Be honest - is your website up to scratch?

By: Sian Lenegan

Date: 17 June 2011

Website WWW

There are so many ways a website can be used as a business tool. To start with main business objective should always lead the brief for any website design project. Write it in capital letters at the top of every page if you have to!

To give you an idea of how powerful a business tool your company website can be and get those creative ideas flowing, your website can: free up manpower, answer questions at all hours, provide simple information for people to find you, publicise events and products, show off your awards and news, take orders online and much more.

In any way that you look at your company website, it should shadow the effectiveness of any referral, direct marketing or advertising campaigns.

The real question is what your website should be doing for your customers?

Service! A good website should provide a good service, the same as a good employee. Think of your website as your show room or shop window, it’s a representation of your business.

Your company website is how people find you, where they go to find more information and make comparisons. Just like a first date, those first impressions are very important.

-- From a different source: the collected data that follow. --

/-- What `trunc_W(u_W(acc) op u_W(v))` is bit by bit: bit `k` of the new accumulator's W-bit pattern is the
operation on bit `k` of the two patterns (00_scope.md R11, "with AND acting bit by bit"). -/
def Obligations.BitwiseInstructionsActBitByBit : Prop :=
  ∀ (s : State) (mode : Mode) (val : Nat) (v : Int), 1 ≤ s.cfg.w → resolve s mode val = .ok v →
    ∃ tAnd tOrr tXor, exec (.and mode val) s = .next tAnd ∧ exec (.orr mode val) s = .next tOrr ∧
      exec (.xor mode val) s = .next tXor ∧
      ∀ k, k < s.cfg.w →
        ((unsignedW s.cfg.w tAnd.acc).testBit k =
          ((unsignedW s.cfg.w s.acc).testBit k && (unsignedW s.cfg.w v).testBit k)) ∧
        ((unsignedW s.cfg.w tOrr.acc).testBit k =
          ((unsignedW s.cfg.w s.acc).testBit k || (unsignedW s.cfg.w v).testBit k)) ∧
        ((unsignedW s.cfg.w tXor.acc).testBit k =
          ((unsignedW s.cfg.w s.acc).testBit k ^^ (unsignedW s.cfg.w v).testBit k))

/-- Corner cases of 42_alu.md R143 to R145 in a state that meets the invariant: `AND #k` leaves a value in
`[0, 65535]`, `ORR #k` and `XOR #k` leave bits W-1:16 as they are, and XOR with -1 is NOT. -/
def Obligations.BitwiseCornerCases : Prop :=
  ∀ s : State, s.Inv →
    (∀ k < 65536, ∃ tAnd tOrr tXor, exec (.and .immediate k) s = .next tAnd ∧
      exec (.orr .immediate k) s = .next tOrr ∧ exec (.xor .immediate k) s = .next tXor ∧
      (0 ≤ tAnd.acc ∧ tAnd.acc ≤ 65535) ∧
      tOrr.acc / 65536 = s.acc / 65536 ∧ tXor.acc / 65536 = s.acc / 65536) ∧
    ∀ (mode : Mode) (val : Nat), resolve s mode val = .ok (-1) →
      exec (.xor mode val) s = exec (.not mode val) s

/-- 42_alu.md R146: the complement, the unused operand's fault, and that NOT cannot leave the W-bit range. -/
def Obligations.NotComplementsAcc : Prop :=
  Operation.not.code = 8 ∧
  ∀ (s : State) (mode : Mode) (val : Nat),
    (∀ v, resolve s mode val = .ok v →
      exec (.not mode val) s = .next { s with acc := -s.acc - 1 } ∧
      (isWord s.cfg.w s.acc → isWord s.cfg.w (-s.acc - 1))) ∧
    ∀ r, resolve s mode val = .error r →
      exec (.not mode val) s = .next { s with fault := some ⟨.operandAddressFault, s.pc - 1, r.info⟩ }

/-- 42_alu.md R147: the formula for every amount, so also that an amount of W or more gives 0; the fault of a
negative amount. -/
def Obligations.LslShiftsLeft : Prop :=
  Operation.lsl.code = 9 ∧
  ∀ (s : State) (mode : Mode) (val : Nat),
    (∀ v, resolve s mode val = .ok v →
      (0 ≤ v → exec (.lsl mode val) s =
        .next { s with acc := truncW s.cfg.w (s.acc * 2 ^ v.toNat) }) ∧
      ((s.cfg.w : Int) ≤ v → exec (.lsl mode val) s = .next { s with acc := 0 }) ∧
      (v < 0 → exec (.lsl mode val) s =
        .next { s with fault := some ⟨.shiftAmountFault, s.pc - 1, v⟩ })) ∧
    ∀ r, resolve s mode val = .error r →
      exec (.lsl mode val) s = .next { s with fault := some ⟨.operandAddressFault, s.pc - 1, r.info⟩ }

/-- 42_alu.md R148: floor division under `arithmetic`, unsigned division of the pattern under `logical`, that
the two agree for `acc >= 0`, and the fault of a negative amount. -/
def Obligations.LsrShiftsRight : Prop :=
  Operation.lsr.code = 10 ∧
  ∀ (s : State) (mode : Mode) (val : Nat),
    (∀ v, resolve s mode val = .ok v →
      (0 ≤ v → s.cfg.lsrKind = .arithmetic → exec (.lsr mode val) s =
        .next { s with acc := s.acc / 2 ^ v.toNat }) ∧
      (0 ≤ v → s.cfg.lsrKind = .logical → exec (.lsr mode val) s =
        .next { s with acc := truncW s.cfg.w ((unsignedW s.cfg.w s.acc / 2 ^ v.toNat : Nat) : Int) }) ∧
      (0 ≤ v → 1 ≤ s.cfg.w → isWord s.cfg.w s.acc → 0 ≤ s.acc → exec (.lsr mode val) s =
        .next { s with acc := s.acc / 2 ^ v.toNat }) ∧
      (v < 0 → exec (.lsr mode val) s =
        .next { s with fault := some ⟨.shiftAmountFault, s.pc - 1, v⟩ })) ∧
    ∀ r, resolve s mode val = .error r →
      exec (.lsr mode val) s = .next { s with fault := some ⟨.operandAddressFault, s.pc - 1, r.info⟩ }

Track and measure feedback

Use your website to track your visitors and measure their feedback, this will help you to make decisions about additions, changes and upgrades too. Here are some of the measures we recommend are part of your company’s quarterly review and KPIs:

  • Number of visitors (new vs. old)
  • How long does each visitor spend on your website
  • What pages are viewed the most
  • Where visitors are from
  • What are your biggest referring websites

These are all important and part of the bigger picture — do you know how many visitors on average translate into an enquiry and how many web enquiries convert into customers? This is the first step in calculating your website’s return on investment.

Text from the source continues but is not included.